Sen. Patty Murray (D-Wash.) says her father's disability payments from World War II helped feed her family and served as a reminder that the country needs to think about such costs before entering any such conflict.
That view has received some resistance from the other side of the aisle, however. Former Republican Sen. Alan Simpson -- who co-chaired President Barack Obama's deficit committee in 2010 -- says lawmakers looking to tamp down federal debt shouldn't consider survivor benefits off-limits. He insists that recipients should receive such payments based solely on need and that "without question, I would affluence-test all of those people."
Perhaps he would start with two elderly children of Civil War veterans in North Carolina and Tennessee. Though born in the 1920s and 1930s, the two recipients in question were fathered by Civil War veterans in their 70s and 80s (not an uncommon occurrence, especially in the veterans community). Those the two offspring still receive $876 a year in benefits. Such survivor payouts usually end by the time children turn 18, but those born with disabilities rendering them incapable of caring for themselves are covered for life.
Such is the case with 10 surviving children of veterans from the 1898 Spanish-American War. They're still awarded a combined $50,000 a year for their parents' service.
But that doesn't even come close to the compensation the U.S. pays out to Vietnam veterans, their families and families of those killed in action. That alone tops $22 billion a year, is greater than the FBI's annual budget and is nearly three times what the government pays in compensation to veterans and surviving families from World War I ($20 million), World War II ($5 billion) and the Korean War ($2.8 billion) each year.
OK -what is this nit-wit talking about?
Common social security would provide benefits to disabled children all their lives too, and they didn't need to have served their country honorably to earn it!
There's no doubt the dollars are a lot, war is costly, BUT REALLY Mr.
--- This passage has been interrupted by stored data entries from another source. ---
/-- A byte of a packet leaves its assembler RECEIVING, the last one CHECKING (R172). -/
theorem collected_packetBody {tag number : Byte} {p start rest : List Byte}
    (h : start ++ rest = packetBody tag number p) (hp : p.length ≤ 1040) :
    collected start = if rest = [] then .checking start else .receiving start := by
  have hlen : start.length + rest.length = p.length + 5 := by
    rw [← List.length_append, h, packetBody_length]
  rw [collected_eq]
  refine if_congr ?_ rfl rfl
  constructor
  · rintro ⟨h3, -, hwhole⟩
    obtain ⟨more, rfl⟩ := take_packetBody h h3
    have hword : wordAt (tag :: be8 (p.length / 256) :: be8 p.length :: more) 1 = p.length := by
      simpa [wordAt, u16, Nat.mul_comm] using be16_toNat (show p.length < 65536 by omega)
    exact List.length_eq_zero_iff.1 (by omega)
  · rintro rfl
    have h3 : 3 ≤ start.length := by simp at hlen; omega
    obtain ⟨more, rfl⟩ := take_packetBody h h3
    have hword : wordAt (tag :: be8 (p.length / 256) :: be8 p.length :: more) 1 = p.length := by
      simpa [wordAt, u16, Nat.mul_comm] using be16_toNat (show p.length < 65536 by omega)
    rw [hword]
    simp at hlen
    exact ⟨h3, hp, by simpa using hlen⟩

/-! ### Feeding the bytes -/

/-- A state with one link's assembler set. -/
def State.assembling (s : State) (l : LinkId) (x : Assembler) : State := s.modLink l fun k => { k with assembler := x }

theorem assembling_assembler (s : State) (l : LinkId) (x : Assembler) : ((s.assembling l x).link l).assembler = x :=
  congrArg Link.assembler (modLink_link_same s l _)

theorem assembling_assembling (s : State) (l : LinkId) (x y : Assembler) :
    (s.assembling l x).assembling l y = s.assembling l y := by
  cases l <;> rfl

theorem assembling_outputsFollow {s : State} (l : LinkId) (x : Assembler) (h : s.outputsFollow) :
    (s.assembling l x).outputsFollow := modLink_outputsFollow l (fun _ => ⟨rfl, rfl, rfl⟩) h

theorem assembling_quiet {s : State} {l : LinkId} {bytes : List Byte} (h : s.quietBut l) (hb : overlong bytes = false) :
    (s.assembling l (.receiving bytes)).quiet = true := by
  obtain ⟨htick, hauto, hlinks⟩ := (quiet_iff _).1 h
  refine (quiet_iff _).2 ⟨htick, hauto, fun m => ?_⟩
  by_cases hm : m = l
  · subst hm
    rw [Link.quiet, assembling_assembler]
    simp [hb]
  · have hk := hlinks m
    rw [idleAssembler_link_ne s hm] at hk
    rwa [State.assembling, modLink_link_ne _ _ hm]

/-- A step that takes a byte of a packet being received. -/
theorem step_packetByte {s : State} {l : LinkId} {b : Byte} {cs : List Instr} {x : Assembler}
    (hq : (s.assembling l x).quiet = true) (ho : s.outputsFollow) :
    step ((s.assembling l x).setPending (.packetByte l b :: cs)) = .next ((s.assembling l (x.byte b)).setPending cs) := by
  have ho' : ((s.assembling l x).setPending cs).outputsFollow := assembling_outputsFollow l x ho
  have h := exec_packetByte (s := (s.assembling l x).setPending cs) l b hq ho'
  refine (show _ = exec _ _ from rfl).trans (h.trans (congrArg _ ?_))
  have hx : (((s.assembling l x).setPending cs).link l).assembler = x := assembling_assembler s l x
  rw [hx]
  exact congrArg (·.setPending cs) (assembling_assembling s l x (x.byte b))

/-- The rest of a packet's bytes bring its assembler to CHECKING, and no command between them is anything else. -/
theorem run_packetBytes {s : State} {l : LinkId} {tag number : Byte} {p : List Byte} (hp : p.length ≤ 1040)
    (hq : s.quietBut l) (ho : s.outputsFollow) (cs : List Instr) (k : Nat) :
    ∀ (rest start : List Byte), start ++ rest = packetBody tag number p → rest ≠ [] →
      Sys2Proof.core.run (rest.length + k)
          ((s.assembling l (.receiving start)).setPending (rest.map (Instr.packetByte l) ++ cs)) =
        Sys2Proof.core.run k ((s.assembling l (.checking (packetBody tag number p))).setPending cs)
  | [], _, _, hne => absurd rfl hne
  | b :: rest, start, h, _ => by
    have hnext : (start ++ [b]) ++ rest = packetBody tag number p := by simpa using h
    have hbyte : Assembler.byte (.receiving start) b = if rest = [] then .checking (start ++ [b]) else .receiving (start ++ [b]) :=
      collected_packetBody hnext hp
    have hstep := step_packetByte (b := b) (cs := rest.map (Instr.packetByte l) ++ cs)
      (assembling_quiet hq (overlong_of_packetBody h hp)) ho
    have hlen : (b :: rest).length + k = (rest.length + k) + 1 := by simp only [List.length_cons]; omega
    rw [hlen, List.map_cons, List.cons_append, run_succ hstep, hbyte]
    by_cases hr : rest = []
    · subst hr
      rw [if_pos rfl, ← hnext, List.append_nil]
      simp
    · rw [if_neg hr]
      exact run_packetBytes hp hq ho cs k rest _ hnext hr

/-- Settles O6: the bytes bring the packet to its check, which the next step, or the request's own command, takes. -/
theorem packetBytesAreTheRequest : Obligations.PacketBytesAreTheRequest := by
  intro c l tag n p s hc hp hq ho hpending hidle bytes
  let body := packetBody tag (BitVec.ofNat 8 n) p
  let u := s.assembling l (.checking body)
  have hs : s.assembling l .idle = s := idleAssembler_of_idle hidle
  have hu : u.idleAssembler l = s := (assembling_assembling s l _ .idle).trans hs
  have hbody : body ≠ [] := List.ne_nil_of_length_pos (by
    rw [packetBody_length]
    omega)
  have feed (cs : List Instr) : Sys2Proof.core.run (bytes.length + 1) (s.setPending (bytes ++ cs)) =
      step (u.setPending cs) := by
    have hstart := step_packetByte (s := s) (l := l) (b := 0x5C) (cs := body.map (Instr.packetByte l) ++ cs) (x := .idle)
      (by rw [hs]; exact hq) ho
    rw [hs] at hstart
    have hlen : bytes.length + 1 = (body.length + 1) + 1 := by simp [bytes, body]
    rw [hlen, ← run_one]
    refine (run_succ hstart).trans ?_
    exact run_packetBytes hp (quietBut_of_quiet hq) ho cs 1 body [] rfl hbody
  obtain ⟨-, -, hown, -⟩ := everyCommandCompletes
  have hchecking : (u.link l).assembler = .checking body := assembling_assembler s l _
  have hpend (x : State) (hx : x.pending = []) : x.setPending [] = x := by rw [← hx]; rfl
  have hup : u.pending = [] := hpending
  obtain ⟨hexec, hsettle⟩ := hown c u l tag n p hc hchecking
  have huq : u.quietBut l := by rw [State.quietBut, hu]; exact hq
  constructor
  · have h := feed []
    rw [List.append_nil] at h
    rw [h, hpend u hup]
    have hstep : step u = .next u.settle := by simp only [step, hup]
    rw [hstep, ← hsettle huq, hu]
  · rw [feed [c]]
    have hstep : step (u.setPending [c]) = exec c (u.setPending []) := rfl
    rw [hstep, hpend u hup, hexec, hu]

end Sys2Proof.Machine
end

section
/-! SUPPORT. The bytes of a reply: what the fields of a layout read back as (R180). -/

namespace Sys2Proof.Machine

@[simp] theorem toNat_be8 (n : Nat) : (be8 n).toNat = n % 256 := BitVec.toNat_ofNat n 8

/-- The two bytes of a two-byte field. -/
theorem be16_bytes (n : Nat) : 256 * (be8 (n / 256)).toNat + (be8 n).toNat = n % 65536 := by
  simp only [toNat_be8]
  omega

/-- The four bytes of a four-byte field. -/
theorem be32_bytes (n : Nat) :
    65536 * (256 * (be8 (n / 65536 / 256)).toNat + (be8 (n / 65536)).toNat) +
      (256 * (be8 (n / 256)).toNat + (be8 n).toNat) = n % 4294967296 := by
  rw [be16_bytes, be16_bytes]
  omega

@[simp] theorem be16_length (n : Nat) : (be16 n).length = 2 := rfl
@[simp] theorem be32_length (n : Nat) : (be32 n).length = 4 := rfl

theorem byteAt_eq_of_getElem? {p q : List Byte} {i j : Nat} (h : p[i]? = q[j]?) : byteAt p i = byteAt q j := by
  rw [byteAt, byteAt, List.getD_eq_getElem?_getD, List.getD_eq_getElem?_getD, h]

theorem byteAt_append_left {p q : List Byte} {i : Nat} (h : i < p.length) : byteAt (p ++ q) i = byteAt p i :=
  byteAt_eq_of_getElem? (List.getElem?_append_left h)

theorem byteAt_append_right {p q : List Byte} {n : Nat} (h : p.length = n) (i : Nat) :
    byteAt (p ++ q) (n + i) = byteAt q i := by
  refine byteAt_eq_of_getElem? ?_
  rw [List.getElem?_append_right (by omega), h, Nat.add_sub_cancel_left]

/-- A byte of a field of a layout, by the lengths of the fields before it. -/
theorem byteAt_field {fields : List (List Byte)} {field : List Byte} (q : List Byte) {i : Nat} (j : Nat)
    (hj : fields[j]? = some field) (hi : ((fields.take j).map List.length).sum = i) {k : Nat} (hk : k < field.length) :
    byteAt (fields.flatten ++ q) (i + k) = byteAt field k := by
  induction fields generalizing i j with
  | nil => simp at hj
  | cons f fields ih =>
    rw [List.flatten_cons, List.append_assoc]
    cases j with
    | zero =>
      obtain rfl : f = field := by simpa using hj
      obtain rfl : i = 0 := hi.symm
      rw [Nat.zero_add, byteAt_append_left hk]
    | succ j =>
      have hsum : i = f.length + ((fields.take j).map List.length).sum := by simpa using hi.symm
      rw [hsum, Nat.add_assoc, byteAt_append_right rfl]
      exact ih j (by simpa using hj) rfl

section Fields

/-! The fields of a layout whose lengths are `lens`, read where they stand. -/

variable {fields : List (List Byte)} {lens : List Nat} {i : Nat} (hlens : fields.map List.length = lens)
  (q : List Byte) (j : Nat)
include hlens

theorem sum_take_lengths (hi : (lens.take j).sum = i) : ((fields.take j).map List.length).sum = i := by
  rw [List.map_take, hlens, hi]

theorem byteAt_be8 {n : Nat} (hj : fields[j]? = some [be8 n]) (hi : (lens.take j).sum = i) :
    byteAt (fields.flatten ++ q) i = n % 256 :=
  (byteAt_field q j hj (sum_take_lengths hlens j hi) (k := 0) Nat.one_pos).trans (toNat_be8 n)

theorem wordAt_be16 {n : Nat} (hj : fields[j]? = some (be16 n)) (hi : (lens.take j).sum = i) :
    wordAt (fields.flatten ++ q) i = n % 65536 := by
  have h0 := byteAt_field q j hj (sum_take_lengths hlens j hi) (k := 0) (by simp)
  have h1 := byteAt_field q j hj (sum_take_lengths hlens j hi) (k := 1) (by simp)
  rw [Nat.add_zero] at h0
  rw [wordAt, h0, h1]
  exact be16_bytes n

theorem longAt_be32 {n : Nat} (hj : fields[j]? = some (be32 n)) (hi : (lens.take j).sum = i) :
    longAt (fields.flatten ++ q) i = n % 4294967296 := by
  have h0 := byteAt_field q j hj (sum_take_lengths hlens j hi) (k := 0) (by simp)
  have h1 := byteAt_field q j hj (sum_take_lengths hlens j hi) (k := 1) (by simp)
  have h2 := byteAt_field q j hj (sum_take_lengths hlens j hi) (k := 2) (by simp)
  have h3 := byteAt_field q j hj (sum_take_lengths hlens j hi) (k := 3) (by simp)
  rw [Nat.add_zero] at h0
  rw [longAt, wordAt, wordAt, h0, h1, Nat.add_assoc, h2, h3]
  exact be32_bytes n

theorem longAt_line {x : Line} (hj : fields[j]? = some (be32 x.toNat))
    (hi : (lens.take j).sum = i) : longAt (fields.flatten ++ q) i = x.toNat :=
  (longAt_be32 hlens q j hj hi).trans (Nat.mod_eq_of_lt x.isLt)

end Fields

/-- A byte of a run of blocks of one length is that byte of its block. -/
theorem byteAt_flatMap {α : Type} {f : α → List Byte} {m : Nat} :
    ∀ {xs : List α}, (∀ x ∈ xs, (f x).length = m) → ∀ {j : Nat} {x : α}, xs[j]? = some x → ∀ {k : Nat}, k < m →
      ∀ q : List Byte, byteAt (xs.flatMap f ++ q) (m * j + k) = byteAt (f x) k
  | [], _, _, _, hx, _, _, _ => by simp at hx
  | y :: ys, hlen, 0, x, hx, k, hk, q => by
    obtain rfl : y = x := by simpa using hx
    have hy := hlen y List.mem_cons_self
    rw [List.flatMap_cons, List.append_assoc, Nat.mul_zero, Nat.zero_add, byteAt_append_left (by omega)]
  | y :: ys, hlen, j + 1, x, hx, k, hk, q => by
    have hy := hlen y List.mem_cons_self
    have hj : m * (j + 1) + k = m + (m * j + k) := by rw [Nat.mul_add]; omega
    rw [List.flatMap_cons, List.append_assoc, hj, byteAt_append_right hy]
    exact byteAt_flatMap (fun z hz => hlen z (List.mem_cons_of_mem y hz)) (by simpa using hx) hk q

theorem length_flatMap_of_length {α : Type} {f : α → List Byte} {m : Nat} {xs : List α}
    (h : ∀ x ∈ xs, (f x).length = m) : (xs.flatMap f).length = m * xs.length := by
  induction xs with
  | nil => simp
  | cons x xs ih =>
    obtain ⟨hx, hxs⟩ := List.forall_mem_cons.1 h
    rw [List.flatMap_cons, List.length_append, hx, ih hxs, List.length_cons, Nat.mul_add]
    omega

@[simp] theorem laneIds_getElem? (h : LaneId) : laneIds[laneNumber h]? = some h := by cases h <;> rfl
@[simp] theorem barIds_getElem? (b : BarId) : barIds[barNumber b]? = some b := by cases b <;> rfl

/-- Bit i of a number made of bits. -/
theorem bitsToNat_testBit : ∀ (bs : List Bool) (i : Nat), (bitsToNat bs).testBit i = bs.getD i false
  | [], i => by simp [bitsToNat]
  | b :: bs, 0 => by cases b <;> simp [bitsToNat]
  | b :: bs, i + 1 => by
    have hdiv : ((if b then 1 else 0) + 2 * bitsToNat bs) / 2 = bitsToNat bs := by split <;> omega
    rw [bitsToNat, Nat.testBit_succ, hdiv, bitsToNat_testBit bs i]
    rfl

theorem bitsToNat_lt : ∀ bs : List Bool, bitsToNat bs < 2 ^ bs.length
  | [] => by simp [bitsToNat]
  | b :: bs => by
    have h := bitsToNat_lt bs
    rw [bitsToNat, List.length_cons, Nat.pow_succ]
    split <;> omega

end Sys2Proof.Machine
end

section
/-! STATRD and PGSTAT: the layouts of the status block and of a page record. -/

namespace Sys2Proof.Machine

/-! ### The status block (R186) -/

theorem laneBlock_length (ln : Lane) : (laneBlock ln).length = 7 := rfl

/-- The fields of the status block before its lane blocks. -/
def State.statusFields (s : State) : List (List Byte) :=
  [be16 s.ring.rows.length, be16 s.freeSlots, [be8 s.queue.pages.length],
    be16 (s.armedPage.elim 0 Page.id), [be8 (bitsToNat [s.queue.ready, s.queue.suppress])],
    be32 s.position.line.toNat, be32 s.position.highWater.toNat, be32 s.position.encoder.toNat,
    [be8 (sourceCode s.position.source)], be16 s.position.taken, be16 s.position.early, be16 s.position.empty,
    be32 s.position.reverseTotal.toNat, be16 s.position.overspeed, be16 s.lists.superseded, be16 s.library.truncated,
    be16 (s.link .image).discarded, be16 (s.link .image).badCheck, be16 (s.link .motion).discarded,
    be16 (s.link .motion).badCheck, be16 (s.link .service).discarded, be16 (s.link .service).badCheck]

theorem statusFields_lengths (s : State) :
    s.statusFields.map List.length = [2, 2, 1, 2, 1, 4, 4, 4, 1, 2, 2, 2, 4, 2, 2, 2, 2, 2, 2, 2, 2, 2] := by
  simp [State.statusFields]

theorem statusFields_length (s : State) : s.statusFields.flatten.length = 49 := by
  rw [List.length_flatten, statusFields_lengths]
  rfl

theorem statusBlock_eq (s : State) :
    s.statusBlock = s.statusFields.flatten ++ laneIds.flatMap fun h => laneBlock (s.lane h) := by
  unfold State.statusBlock State.statusFields
  generalize laneIds.flatMap (fun h => laneBlock (s.lane h)) = blocks
  cases s.armedPage <;>
  · simp only [linkCounters, List.flatten_cons, List.flatten_nil, Option.elim, List.append_assoc, List.nil_append]
    rfl

theorem statusBlock_length (s : State) : s.statusBlock.length = 105 := by
  rw [statusBlock_eq, List.length_append, statusFields_length,
    length_flatMap_of_length (m := 7) fun h _ => laneBlock_length (s.lane h)]
  rfl

/-- The lane block of a lane in the status block. -/
theorem statusBlock_lane (s : State) (h : LaneId) {k : Nat} (hk : k < 7) :
    byteAt s.statusBlock (49 + 7 * laneNumber h + k) = byteAt (laneBlock (s.lane h)) k := by
  have hblock := byteAt_flatMap (f := fun h => laneBlock (s.lane h)) (fun h _ => laneBlock_length (s.lane h))
    (laneIds_getElem? h) hk []
  rw [List.append_nil] at hblock
  rw [statusBlock_eq, Nat.add_assoc, byteAt_append_right (statusFields_length s), hblock]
NOTTE, you would continue to doal out billions to people who riot in Compton and Watts, give them cell phones even, yet DENY taking care of the disabled prodigy of our country's war veterans?
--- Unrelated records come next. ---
-- ==== Sys2Proof/Safety.lean ====
section
/-! DEFINITION. The terms the statements are made in: runs, the functional form of SYNC (40_frame_synchronizer.md R93), the
invariants of the state, and when a binary64 value is the nearest one. -/

namespace Sys2Proof.Machine

/-- `k` steps of the machine, stopping at the first fault or refusal. -/
def run (k : Nat) (s : State) : Host.Outcome State Fault Refusal := Host.Core.run Sys2Proof.core k s

/-- A safe step: no transport contract is broken in it, so the machine goes on (R155). -/
def SafeStep (s : State) : Prop := ∃ t, step s = .next t

/-- From `s` an operation has completed with the response `r` (R26, R78): the response is written, `ST` is `Idle`, the block is
not busy and signals the result; the transport's count, what the host sent and what is still to come are as before. The
stream and `F` are for each statement to say; `CMD` is unspecified from here on (R29). -/
structure Completes (s t : State) (r : Response) : Prop where
  rsp : t.rsp = r
  st : t.st = .idle
  busy : t.busy = false
  rspValid : t.rspValid = true
  claim : t.claim = s.claim
  sent : t.sent = s.sent
  inputs : t.inputs = s.inputs

/-- The number in a command word's `OP` and the number in its `OPERAND` (R68). -/
def opNumber (w : CmdWord) : Nat := w.toNat / 2 ^ 32
def operandNumber (w : CmdWord) : Nat := w.toNat % 2 ^ 32

/-- The word is legal, in numbers (R71): `OP` is 0 to 3 and every operand bit that must be zero is. -/
def LegalNumber (w : CmdWord) : Prop :=
  (opNumber w = 0 ∧ operandNumber w = 0) ∨ opNumber w = 1 ∨
    ((opNumber w = 2 ∨ opNumber w = 3) ∧ operandNumber w / 2 ^ 16 = 0)

/-- `n` SYNC commands presented one after the other (R76). -/
def syncs (n : Nat) : List Input := List.replicate n (.command 0x000000000#36)

/-- The result of the functional form of SYNC: the status, the bytes consumed, and the distance of a reading. -/
structure SyncResult where
  status : Status
  consumed : Nat
  distance : Option Nat
  deriving DecidableEq, Repr

/-- `syncFn` (R93), in the arithmetic of the rule on the stream sampled at step 1. -/
def syncFn : List Byte → SyncResult
  | s0 :: s1 :: s2 :: s3 :: _ =>
    if s0.toNat ≠ 0xFF then ⟨.framingError, 1, none⟩
    else if (s0.toNat + s1.toNat + s2.toNat) % 256 = s3.toNat then ⟨.validated, 4, some (s1.toNat <<< 8 ||| s2.toNat)⟩
    else ⟨.checksumError, 4, none⟩
  | _ => ⟨.insufficientData, 0, none⟩

/-- The stream has at most `RX_CAPACITY` bytes (R20). -/
def StreamBounded (s : State) : Prop := s.stream.length ≤ Config.rxCapacity

/-- A response that some completion or a reset may leave (R27, R73 to R75): `VALID` is 1 exactly with `Validated`, `CONSUMED`
is that of the status, a reading is a 16-bit distance, and the two reserved codes do not occur. -/
def Response.Legal (r : Response) : Prop :=
  match r.status with
  | .validated => r.valid = true ∧ r.consumed = 4#3 ∧ r.data.toNat < 65536
  | .insufficientData => r.valid = false ∧ r.consumed = 0#3
  | .framingError => r.valid = false ∧ r.consumed = 1#3
  | .checksumError => r.valid = false ∧ r.consumed = 4#3
  | .tooSoon => False
  | .degenerateCalibration => False
  | .complete => r.valid = false ∧ r.consumed = 0#3
  | .illegalCommand => r.valid = false ∧ r.consumed = 0#3

/-- SYNC in progress, by how far it has come (R25, R91): `ST`, the sampled bytes it still has in the stream, and what is in
`F`. -/
def SyncProgress (s : State) : Prop :=
  match s.phase with
  | .start => s.st = .seekHeader ∧ s.sampled = 0
  | .header => s.st = .haveEnoughBytes ∧ 4 ≤ s.sampled
  | .high => s.st = .haveEnoughBytes ∧ 3 ≤ s.sampled ∧ s.frame.header = 0xFF#8
  | .low => s.st = .haveEnoughBytes ∧ 2 ≤ s.sampled ∧ s.frame.header = 0xFF#8
  | .checksum => s.st = .haveEnoughBytes ∧ 1 ≤ s.sampled ∧ s.frame.header = 0xFF#8
  | .few => s.st = .seekHeader ∧ s.sampled < 4
  | .mismatch => s.st = .rejected
  | .full => s.st = verdict s ∧ s.frame.header = 0xFF#8

/-- `ST` and the sequencer agree with `busy` and `CMD` (R24, R25, R29): an idle block has `ST = Idle`; a busy one shows no
result; SYNC in progress is as its phase says; any other command in progress has `ST` other than `Idle`; the sampled bytes
that are not popped are in the stream; and no command has more edges to let pass than `LAT_MAX` allows. -/
structure Sequenced (s : State) : Prop where
  idle : s.busy = false → s.st = .idle ∧ s.phase = .start ∧ s.slack = 0 ∧ s.sampled = 0
  busy : s.busy = true → s.rspValid = false
  other : s.busy = true → decodeCommand s.cmd ≠ .ok .sync → s.st ≠ .idle ∧ s.phase = .start ∧ s.sampled = 0
  sync : s.busy = true → decodeCommand s.cmd = .ok .sync → SyncProgress s
  sampled : s.sampled ≤ s.stream.length
  bounded : s.slack ≤ Config.latExtra

/-- The next step is a clock edge with `rst = 0` at which no command is accepted (R78). -/
def AtClockEdge (s : State) : Prop :=
  match s.inputs with
  | [] => True
  | .clock :: _ => True
  | .command _ :: _ => s.busy = true
  | .start _ :: _ => s.busy = true
  | .arrive _ :: _ => False
  | .write _ :: _ => False
  | .reset :: _ => False
  | .miscount _ :: _ => False

/-- An input of the transport's or the clock's: a byte arrives, or an edge passes without a command (R46, R78). -/
def Input.Passive : Input → Prop
  | .arrive _ => True
  | .clock => True
  | .write _ => False
  | .command _ => False
  | .start _ => False
  | .reset => False
  | .miscount _ => False

/-- The pattern `b` is a binary64 number strictly nearer to `x` than every other binary64 number is, so that every rounding to
nearest gives it, whatever the rule for ties (R126). -/
def StrictlyNearest (x : ℚ) (b : DataWord) : Prop :=
  ∃ v, Binary64.value b = some v ∧ ∀ b' v', Binary64.value b' = some v' → v' ≠ v → |v - x| < |v' - x|

end Sys2Proof.Machine
end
What the hell is wrong with you dude?
.
...Simpson seems to want to cut everyone but himself, and ex-presidents.......like carter and bush one
and clinton and bush two and........simpson has been drawing off the gov for a hundred years.......or so
what does it cost us for obama to go golfing all the time....hundreds of thousands...and us with an 16.7 trillion deficit...or what about gsa...? or tsa or ice or...and the litney goes on and on.....!.